▸ **Brief**: Copy each line from the records below in which the word "false" is found.

^^^^^^^^^^^^^^^^

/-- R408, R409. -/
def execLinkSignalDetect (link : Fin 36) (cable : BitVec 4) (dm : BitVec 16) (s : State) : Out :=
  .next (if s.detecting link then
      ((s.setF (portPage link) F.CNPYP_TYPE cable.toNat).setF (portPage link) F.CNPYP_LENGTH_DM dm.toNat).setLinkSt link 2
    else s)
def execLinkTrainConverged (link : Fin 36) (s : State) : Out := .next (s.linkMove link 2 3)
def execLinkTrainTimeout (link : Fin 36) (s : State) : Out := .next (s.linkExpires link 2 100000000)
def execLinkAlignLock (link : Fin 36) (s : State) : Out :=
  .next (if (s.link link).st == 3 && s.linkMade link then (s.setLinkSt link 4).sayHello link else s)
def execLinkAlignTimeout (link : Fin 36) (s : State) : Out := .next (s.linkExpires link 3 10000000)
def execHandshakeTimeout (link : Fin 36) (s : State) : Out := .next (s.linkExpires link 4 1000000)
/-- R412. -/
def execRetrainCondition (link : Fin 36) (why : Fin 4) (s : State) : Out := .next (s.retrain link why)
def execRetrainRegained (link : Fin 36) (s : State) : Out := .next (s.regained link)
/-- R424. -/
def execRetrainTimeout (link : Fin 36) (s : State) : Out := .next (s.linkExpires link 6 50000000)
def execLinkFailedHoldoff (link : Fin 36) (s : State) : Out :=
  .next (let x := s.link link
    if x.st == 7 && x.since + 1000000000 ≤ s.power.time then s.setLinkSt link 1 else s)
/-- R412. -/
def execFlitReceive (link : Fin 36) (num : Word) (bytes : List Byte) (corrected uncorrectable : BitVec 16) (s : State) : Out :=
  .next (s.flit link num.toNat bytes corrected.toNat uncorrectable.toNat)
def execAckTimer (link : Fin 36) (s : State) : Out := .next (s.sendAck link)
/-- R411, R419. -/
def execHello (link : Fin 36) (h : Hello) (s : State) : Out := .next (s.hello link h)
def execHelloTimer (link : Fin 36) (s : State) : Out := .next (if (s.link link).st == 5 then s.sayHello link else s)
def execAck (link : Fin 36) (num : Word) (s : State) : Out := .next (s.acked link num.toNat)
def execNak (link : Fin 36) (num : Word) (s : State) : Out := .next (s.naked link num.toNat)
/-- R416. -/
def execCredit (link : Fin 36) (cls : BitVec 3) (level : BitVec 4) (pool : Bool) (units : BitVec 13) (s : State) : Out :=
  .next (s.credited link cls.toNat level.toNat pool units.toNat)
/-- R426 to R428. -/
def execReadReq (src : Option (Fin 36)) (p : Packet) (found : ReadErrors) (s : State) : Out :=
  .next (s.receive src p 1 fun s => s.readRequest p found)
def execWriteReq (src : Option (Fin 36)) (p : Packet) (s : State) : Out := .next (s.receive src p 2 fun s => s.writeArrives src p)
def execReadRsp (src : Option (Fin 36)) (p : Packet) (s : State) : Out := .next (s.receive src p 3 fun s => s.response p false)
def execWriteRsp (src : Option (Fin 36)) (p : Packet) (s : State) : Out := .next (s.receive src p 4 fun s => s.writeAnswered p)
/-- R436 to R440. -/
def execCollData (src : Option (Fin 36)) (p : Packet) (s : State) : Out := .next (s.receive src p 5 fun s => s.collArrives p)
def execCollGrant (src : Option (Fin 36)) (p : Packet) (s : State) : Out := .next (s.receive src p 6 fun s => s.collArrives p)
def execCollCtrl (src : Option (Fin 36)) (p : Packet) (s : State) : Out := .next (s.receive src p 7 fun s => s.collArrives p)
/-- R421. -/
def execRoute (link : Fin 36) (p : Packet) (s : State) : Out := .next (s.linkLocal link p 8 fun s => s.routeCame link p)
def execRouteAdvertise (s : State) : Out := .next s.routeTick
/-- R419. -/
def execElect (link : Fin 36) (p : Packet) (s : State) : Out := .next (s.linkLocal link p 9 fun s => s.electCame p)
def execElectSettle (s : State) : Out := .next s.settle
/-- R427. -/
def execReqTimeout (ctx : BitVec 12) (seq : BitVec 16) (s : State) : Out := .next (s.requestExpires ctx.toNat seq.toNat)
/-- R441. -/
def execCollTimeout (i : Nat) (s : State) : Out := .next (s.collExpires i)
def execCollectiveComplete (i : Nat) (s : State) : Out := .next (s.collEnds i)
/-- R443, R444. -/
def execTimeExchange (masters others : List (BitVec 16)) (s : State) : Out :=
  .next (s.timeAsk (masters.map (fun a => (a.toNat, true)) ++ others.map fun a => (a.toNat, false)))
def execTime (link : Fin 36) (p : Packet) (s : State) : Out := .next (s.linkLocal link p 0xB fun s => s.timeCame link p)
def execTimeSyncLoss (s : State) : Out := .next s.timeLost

^^^^^^^^^^^^^^^^

▸ **Task response**:
def execReadRsp (src : Option (Fin 36)) (p : Packet) (s : State) : Out := .next (s.receive src p 3 fun s => s.response p false)
  .next (s.timeAsk (masters.map (fun a => (a.toNat, true)) ++ others.map fun a => (a.toNat, false)))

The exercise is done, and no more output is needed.